Why did Pakistan fail to capture Akhnoor, its main objective, then despite all odds heavily in its favour? For that, India needs to perhaps thank Ayub no end as he committed a grave tactical mistake of providing 1-day breather to India by halting attacks on September 2. This happened as Ayub replaced Major General Akhtar Hussain Malik who was leading the assualt troops, with Major General Yahya Khan. Literally, it was a case of changing horses mid-stream!

This proved enough for India to rush additional troops in that area, along with some tanks, and some anti-tank guns. All this was enough to break the initial momentum and element of surprise which Pakistan had achieved on day 1 of the assault. On September 3, when the Pakistanis launched the attack again, the sharp edge it had initially was all but lost.

This led to a stalemate with heavy losses on both sides and considerably slowed down the attackers. As they moved north in their forward thrust, the mighty Chenab and hills helped the Indian side. Away from the western bank, the hills provided suitable terrain to dig in defences and the invaluable gift of time was provided by Ayub Khan himself! His over-confidence in Yahya’s capabilities and superior weaponry Pakistani army possessed defeated his own objective!

Western Army Commander Lt Gen Harbaksh Singh (above with his family in later years) defied Army Chief J N Choudhary to tell his formations to attack some Pakistani positions. Acting on his orders, the Indian army opened another front in Pakistan Punjab and launched assaults on the cities of Lahore and Sialkot, almost 100 km apart. This threw Pakistani forces entirely off-balance, with a massive withdrawal witnessed from the Akhnoor front for defence of these cities!

The superior weaponry, 6: 1 ratio of attacking forces, coupled with massive armoured thrust provided by the Patton tanks, were all laid waste by the 1-day breather Ayub himself had gifted away! The loss of stretegic Haji Pir bulge to 1 Para of Indian forces on August 28 was also a serious setback for the Pakistanis. The assault movement of 1 Corps and 11 Corps of the Indian army against Pakistan Punjab on September 6 was hugely unnerving for the enemy. It had never imagined, leave side factored, in this situation that India could launch any attack!

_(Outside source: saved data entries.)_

-- ==== Sys2Proof/Laws/Posts.lean ====
section
/-!
SUPPORT. Laws of the posts: registers after a write, a fetch that raises nothing, and an instruction that runs.
-/
namespace Sys2Proof.Machine
open Sys2Proof

/-! ### General and tenon registers -/

/-- A general register after a write: `g0` keeps reading as zero. -/
theorem getG_setG (x : Post) (rd r : Nat) (w : Word) :
    (x.setG rd w).getG r = if r % 32 = rd % 32 ∧ rd % 32 ≠ 0 then w else x.getG r := by
  unfold Post.getG Post.setG
  by_cases h0 : rd % 32 = 0
  · simp [h0]
  · by_cases h : r % 32 = rd % 32
    · simp [h, h0]
    · by_cases h1 : r % 32 = 0
      · simp [h1, h0, Ne.symm h0]
      · simp [h, h0, h1, tget_tput_other _ _ _ h]

/-- A tenon register after a write. -/
theorem getT_setT (x : Post) (n m : Nat) (t : Tenon) :
    (x.setT n t).getT m = if m % 16 = n % 16 then t else x.getT m := by
  unfold Post.getT Post.setT
  by_cases h : m % 16 = n % 16
  · simp [h]
  · simp [h, tget_tput_other _ _ _ h]

/-- A write of a general register changes general registers alone. -/
theorem setG_eq (x : Post) (r : Nat) (w : Word) : x.setG r w = { x with g := (x.setG r w).g } := by
  unfold Post.setG
  split <;> rfl

/-! ### Accesses -/

/-- An allowed access changes nothing. -/
theorem access_allow {s : State} {i a : Nat} {k : Acc} (h : gateCheck s s.gates.live i a k = .allow) :
    access s i a k = (true, s) := by
  simp [access, h]

theorem access_fst {s : State} {i a : Nat} {k : Acc} (h : (access s i a k).1 = true) : (access s i a k).2 = s := by
  unfold access at h ⊢
  simp only at h ⊢
  split at h
  · rename_i h1
    simp [h1]
  · simp at h

/-! ### Fetch and issue -/

/-- The post once its fetch is done and its sources are ready. -/
def readyPost (s : State) (p : Nat) (srcs : List Nat) : Post :=
  let x := getPost s p
  let y := { x with cyc := x.cyc + (fetchTime x p x.pc.toNat - 1), granule := some (x.pc.toNat / 64), issued := true }
  { y with cyc := sourcesReady y srcs }

theorem fetchPost_ok {s : State} {p : Nat} (h : (fetchPost s p).1 = none) :
    (fetchPost s p).2 = setPost s p { getPost s p with
      cyc := (getPost s p).cyc + (fetchTime (getPost s p) p (getPost s p).pc.toNat - 1)
      granule := some ((getPost s p).pc.toNat / 64), issued := true } := by
  unfold fetchPost at h ⊢
  simp only at h ⊢
  split at h
  · simp at h
  · rename_i h1
    simp only [h1]
    split at h
    · simp at h
    · rename_i h2
      rw [if_neg h2]
      simp only [Bool.or_eq_true, not_or, Bool.not_eq_true, Bool.not_eq_false'] at h2
      simp [access_fst h2.1]

/-- A source's readiness never brings the issue forward. -/
theorem sourcesReady_le (x : Post) (srcs : List Nat) : x.cyc ≤ sourcesReady x srcs := by
  unfold sourcesReady
  generalize x.ready = l
  generalize x.cyc = c
  induction l generalizing c with
  | nil => simp
  | cons e r ih =>
    simp only [List.foldl_cons]
    exact Nat.le_trans (by split <;> omega) (ih _)

theorem readyPost_cyc (s : State) (p : Nat) (srcs : List Nat) : (getPost s p).cyc ≤ (readyPost s p srcs).cyc :=
  Nat.le_trans (Nat.le_add_right _ (fetchTime (getPost s p) p (getPost s p).pc.toNat - 1)) (sourcesReady_le { getPost s p with
    cyc := (getPost s p).cyc + (fetchTime (getPost s p) p (getPost s p).pc.toNat - 1)
    granule := some ((getPost s p).pc.toNat / 64), issued := true } srcs)

/-- An instruction that the post issues runs its body on the post at its issue. -/
theorem runPost_ok {s : State} {p : Nat} {ok : Bool} {srcs : List Nat} {body : State → Ran} (hi : Safety.Inv s)
    (h1 : postServes s p = true) (h2 : (fetchPost s p).1 = none) (h3 : (getPost s p).delay.isSome = true → ok = true) :
    runPost p ok srcs body s = match body (setPost s p (readyPost s p srcs)) with
      | .on s1 => retire s1 p (getPost s p).delay
      | .jump s1 => s1
      | .trap s1 t => takeException s1 p (match (getPost s p).delay with
          | some d => d.at_
          | none => (getPost s p).pc) t := by
  have hr := postsWf_rising hi.posts
  have e : setPost (fetchPost s p).2 p { getPost (fetchPost s p).2 p with
      cyc := sourcesReady (getPost (fetchPost s p).2 p) srcs } = setPost s p (readyPost s p srcs) := by
    rw [fetchPost_ok h2]
    simp [setPost_setPost _ _ hr, readyPost]
  unfold runPost
  simp only [h1, h2, e]
  have h4 : ((getPost s p).delay.isSome && !ok) = false := by
    cases hd : (getPost s p).delay <;> simp_all
  simp [h4]
  all_goals rfl

end Sys2Proof.Machine
end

It may be interesting to note that 1 played an important role in all these happenings. Be it 1 Para, September 1, 1-day halt in Pakistan’s attack, 1 Corps and 11 Corps! Lt Gen Harbaksh Singh, the Western Army Commander, was from 1 Sikh, the first unit that had landed in Srinagar on October 27, 1947.

(Lt. Gen Harbaksh Singh, was a senior general officer in the Indian army. As the Western Army commander, Singh commanded the Indian army forces and played a critical role in the1965 India-Pakistan war. For his role in the ewar, he was later awarded the Padma Vibhushan in 1966.)

Sant Kumar Sharma, a seasoned journalist, is an authority on Jammu and Kashmir. Two of his books on Article 370 and Delimitation are already out. The third one on Indus Waters Treaty is with the publishers. 

Sant began as a teacher but after six years, joined the Indian Express, Chandigarh in 1990, the year when terrorism was taking its first step in J & K and soon there would be exodus of lakhs of Kashmiri Pandits from the Valley. He subsequently worked for The Statesman, The Times of India and Star News among others. He is based in Jammu since May 2000.